[Saved entries]

★ ★ ★ ★ ★ ★ ★

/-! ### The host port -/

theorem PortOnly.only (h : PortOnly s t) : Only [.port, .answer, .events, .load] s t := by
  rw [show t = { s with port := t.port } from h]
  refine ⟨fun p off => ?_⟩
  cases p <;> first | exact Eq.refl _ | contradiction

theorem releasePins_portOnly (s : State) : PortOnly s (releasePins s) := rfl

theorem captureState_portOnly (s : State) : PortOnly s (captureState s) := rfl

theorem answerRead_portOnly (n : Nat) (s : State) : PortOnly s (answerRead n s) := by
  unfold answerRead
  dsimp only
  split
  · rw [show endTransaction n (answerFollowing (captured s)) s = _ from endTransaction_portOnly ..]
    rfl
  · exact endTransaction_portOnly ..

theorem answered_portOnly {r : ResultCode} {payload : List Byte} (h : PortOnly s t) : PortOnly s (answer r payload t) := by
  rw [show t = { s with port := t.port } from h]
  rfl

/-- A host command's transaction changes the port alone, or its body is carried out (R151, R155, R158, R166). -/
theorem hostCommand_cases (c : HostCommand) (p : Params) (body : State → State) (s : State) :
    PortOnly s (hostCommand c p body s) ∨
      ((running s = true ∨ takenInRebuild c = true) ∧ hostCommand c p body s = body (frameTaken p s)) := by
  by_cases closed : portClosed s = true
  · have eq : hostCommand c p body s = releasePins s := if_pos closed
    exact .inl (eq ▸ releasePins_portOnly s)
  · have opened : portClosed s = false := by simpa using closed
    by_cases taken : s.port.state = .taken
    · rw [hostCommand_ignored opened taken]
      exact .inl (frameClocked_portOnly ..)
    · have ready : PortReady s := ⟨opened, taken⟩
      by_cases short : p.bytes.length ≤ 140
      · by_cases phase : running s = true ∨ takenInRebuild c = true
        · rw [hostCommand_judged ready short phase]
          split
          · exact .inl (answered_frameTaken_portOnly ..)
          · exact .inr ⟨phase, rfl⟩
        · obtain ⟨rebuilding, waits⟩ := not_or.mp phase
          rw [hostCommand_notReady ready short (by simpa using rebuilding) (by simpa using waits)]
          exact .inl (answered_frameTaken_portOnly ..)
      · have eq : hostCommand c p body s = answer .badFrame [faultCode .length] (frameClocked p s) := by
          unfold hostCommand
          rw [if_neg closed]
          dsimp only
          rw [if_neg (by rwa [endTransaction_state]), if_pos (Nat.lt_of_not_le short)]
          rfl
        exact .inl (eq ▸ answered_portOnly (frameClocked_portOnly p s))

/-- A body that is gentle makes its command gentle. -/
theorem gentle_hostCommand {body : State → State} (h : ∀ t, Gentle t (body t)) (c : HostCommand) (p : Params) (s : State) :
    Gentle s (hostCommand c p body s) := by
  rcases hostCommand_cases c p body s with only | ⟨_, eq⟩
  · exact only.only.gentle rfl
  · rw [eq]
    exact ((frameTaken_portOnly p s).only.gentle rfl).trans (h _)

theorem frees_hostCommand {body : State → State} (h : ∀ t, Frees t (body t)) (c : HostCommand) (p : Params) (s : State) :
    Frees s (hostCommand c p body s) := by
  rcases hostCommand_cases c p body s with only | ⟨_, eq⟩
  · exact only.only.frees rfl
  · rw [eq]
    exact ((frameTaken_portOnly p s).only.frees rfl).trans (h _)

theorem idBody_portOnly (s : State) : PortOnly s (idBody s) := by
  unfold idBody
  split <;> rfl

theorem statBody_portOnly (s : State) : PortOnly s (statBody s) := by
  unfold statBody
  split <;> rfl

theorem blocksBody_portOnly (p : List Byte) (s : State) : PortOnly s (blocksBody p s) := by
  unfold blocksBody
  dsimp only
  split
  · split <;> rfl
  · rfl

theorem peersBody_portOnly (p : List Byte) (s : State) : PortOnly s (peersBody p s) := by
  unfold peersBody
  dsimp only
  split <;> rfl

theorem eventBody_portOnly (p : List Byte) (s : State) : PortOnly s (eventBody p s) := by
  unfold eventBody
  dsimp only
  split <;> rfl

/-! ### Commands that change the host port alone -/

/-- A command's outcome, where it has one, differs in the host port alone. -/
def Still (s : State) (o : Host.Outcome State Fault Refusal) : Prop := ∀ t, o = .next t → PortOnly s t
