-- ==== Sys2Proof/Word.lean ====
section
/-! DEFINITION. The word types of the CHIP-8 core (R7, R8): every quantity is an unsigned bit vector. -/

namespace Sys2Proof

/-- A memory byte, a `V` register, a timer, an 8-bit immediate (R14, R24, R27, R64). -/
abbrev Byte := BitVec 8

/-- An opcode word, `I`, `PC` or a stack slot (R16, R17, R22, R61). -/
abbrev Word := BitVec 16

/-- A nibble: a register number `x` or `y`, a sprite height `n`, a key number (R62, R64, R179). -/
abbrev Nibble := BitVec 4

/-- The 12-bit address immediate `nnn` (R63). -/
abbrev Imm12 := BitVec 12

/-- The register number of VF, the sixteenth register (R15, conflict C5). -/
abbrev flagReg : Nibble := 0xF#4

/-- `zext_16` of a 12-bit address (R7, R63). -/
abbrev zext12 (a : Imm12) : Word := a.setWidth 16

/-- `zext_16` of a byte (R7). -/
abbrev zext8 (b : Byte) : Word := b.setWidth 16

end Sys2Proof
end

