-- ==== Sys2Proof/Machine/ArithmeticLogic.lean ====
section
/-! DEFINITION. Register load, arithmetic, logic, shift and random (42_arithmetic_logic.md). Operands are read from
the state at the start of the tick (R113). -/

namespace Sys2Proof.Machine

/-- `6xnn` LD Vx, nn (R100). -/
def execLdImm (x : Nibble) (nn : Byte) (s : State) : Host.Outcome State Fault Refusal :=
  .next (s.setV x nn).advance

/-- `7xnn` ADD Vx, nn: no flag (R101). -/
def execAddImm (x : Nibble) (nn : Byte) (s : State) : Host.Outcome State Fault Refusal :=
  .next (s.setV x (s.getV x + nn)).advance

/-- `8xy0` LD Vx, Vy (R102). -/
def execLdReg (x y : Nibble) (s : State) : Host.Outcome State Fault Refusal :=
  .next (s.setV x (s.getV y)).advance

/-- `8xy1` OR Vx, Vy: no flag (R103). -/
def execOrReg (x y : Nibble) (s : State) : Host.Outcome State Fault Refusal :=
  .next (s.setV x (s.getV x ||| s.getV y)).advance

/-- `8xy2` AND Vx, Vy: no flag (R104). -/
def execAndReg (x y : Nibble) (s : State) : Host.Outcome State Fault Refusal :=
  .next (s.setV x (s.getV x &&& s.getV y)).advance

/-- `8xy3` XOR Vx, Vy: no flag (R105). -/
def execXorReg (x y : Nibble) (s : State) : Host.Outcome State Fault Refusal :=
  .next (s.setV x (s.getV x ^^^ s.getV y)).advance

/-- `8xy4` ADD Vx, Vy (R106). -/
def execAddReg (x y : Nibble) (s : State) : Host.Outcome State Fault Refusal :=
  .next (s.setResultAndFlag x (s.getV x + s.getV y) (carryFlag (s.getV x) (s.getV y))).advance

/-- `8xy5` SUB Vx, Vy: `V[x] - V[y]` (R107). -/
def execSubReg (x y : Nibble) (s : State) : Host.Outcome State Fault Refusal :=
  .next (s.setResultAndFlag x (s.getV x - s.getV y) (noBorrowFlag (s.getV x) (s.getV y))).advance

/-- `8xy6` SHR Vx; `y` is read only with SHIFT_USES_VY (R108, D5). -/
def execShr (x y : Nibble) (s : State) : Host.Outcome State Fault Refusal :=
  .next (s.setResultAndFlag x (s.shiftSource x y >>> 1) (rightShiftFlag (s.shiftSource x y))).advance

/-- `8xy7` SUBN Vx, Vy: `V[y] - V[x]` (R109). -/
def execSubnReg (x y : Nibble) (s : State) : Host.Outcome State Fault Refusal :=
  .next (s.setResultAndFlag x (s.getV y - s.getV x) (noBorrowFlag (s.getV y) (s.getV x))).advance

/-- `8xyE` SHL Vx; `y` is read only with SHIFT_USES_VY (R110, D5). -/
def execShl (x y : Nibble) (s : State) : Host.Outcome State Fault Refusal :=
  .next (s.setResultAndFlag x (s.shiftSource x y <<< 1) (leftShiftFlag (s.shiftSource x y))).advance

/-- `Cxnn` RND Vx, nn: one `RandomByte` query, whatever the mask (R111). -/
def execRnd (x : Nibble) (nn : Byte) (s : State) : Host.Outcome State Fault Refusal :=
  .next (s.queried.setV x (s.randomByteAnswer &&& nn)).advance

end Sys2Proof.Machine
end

★ ★ ★ ★ ★ ★ ★

Task instructions:
Retype the entries above exactly, but only from the line containing "by_cases closed : portClosed s = true" through the line containing "exact ((frameTaken_portOnly p s).only.frees", both included.

Response to this exercise:
  by_cases closed : portClosed s = true
  · have eq : hostCommand c p body s = releasePins s := if_pos closed
    exact .inl (eq ▸ releasePins_portOnly s)
  · have opened : portClosed s = false := by simpa using closed
    by_cases taken : s.port.state = .taken
    · rw [hostCommand_ignored opened taken]
      exact .inl (frameClocked_portOnly ..)
    · have ready : PortReady s := ⟨opened, taken⟩
      by_cases short : p.bytes.length ≤ 140
      · by_cases phase : running s = true ∨ takenInRebuild c = true
        · rw [hostCommand_judged ready short phase]
          split
          · exact .inl (answered_frameTaken_portOnly ..)
          · exact .inr ⟨phase, rfl⟩
        · obtain ⟨rebuilding, waits⟩ := not_or.mp phase
          rw [hostCommand_notReady ready short (by simpa using rebuilding) (by simpa using waits)]
          exact .inl (answered_frameTaken_portOnly ..)
      · have eq : hostCommand c p body s = answer .badFrame [faultCode .length] (frameClocked p s) := by
          unfold hostCommand
          rw [if_neg closed]
          dsimp only
          rw [if_neg (by rwa [endTransaction_state]), if_pos (Nat.lt_of_not_le short)]
          rfl
        exact .inl (eq ▸ answered_portOnly (frameClocked_portOnly p s))

/-- A body that is gentle makes its command gentle. -/
theorem gentle_hostCommand {body : State → State} (h : ∀ t, Gentle t (body t)) (c : HostCommand) (p : Params) (s : State) :
    Gentle s (hostCommand c p body s) := by
  rcases hostCommand_cases c p body s with only | ⟨_, eq⟩
  · exact only.only.gentle rfl
  · rw [eq]
    exact ((frameTaken_portOnly p s).only.gentle rfl).trans (h _)

theorem frees_hostCommand {body : State → State} (h : ∀ t, Frees t (body t)) (c : HostCommand) (p : Params) (s : State) :
    Frees s (hostCommand c p body s) := by
  rcases hostCommand_cases c p body s with only | ⟨_, eq⟩
  · exact only.only.frees rfl
  · rw [eq]
    exact ((frameTaken_portOnly p s).only.frees rfl).trans (h _)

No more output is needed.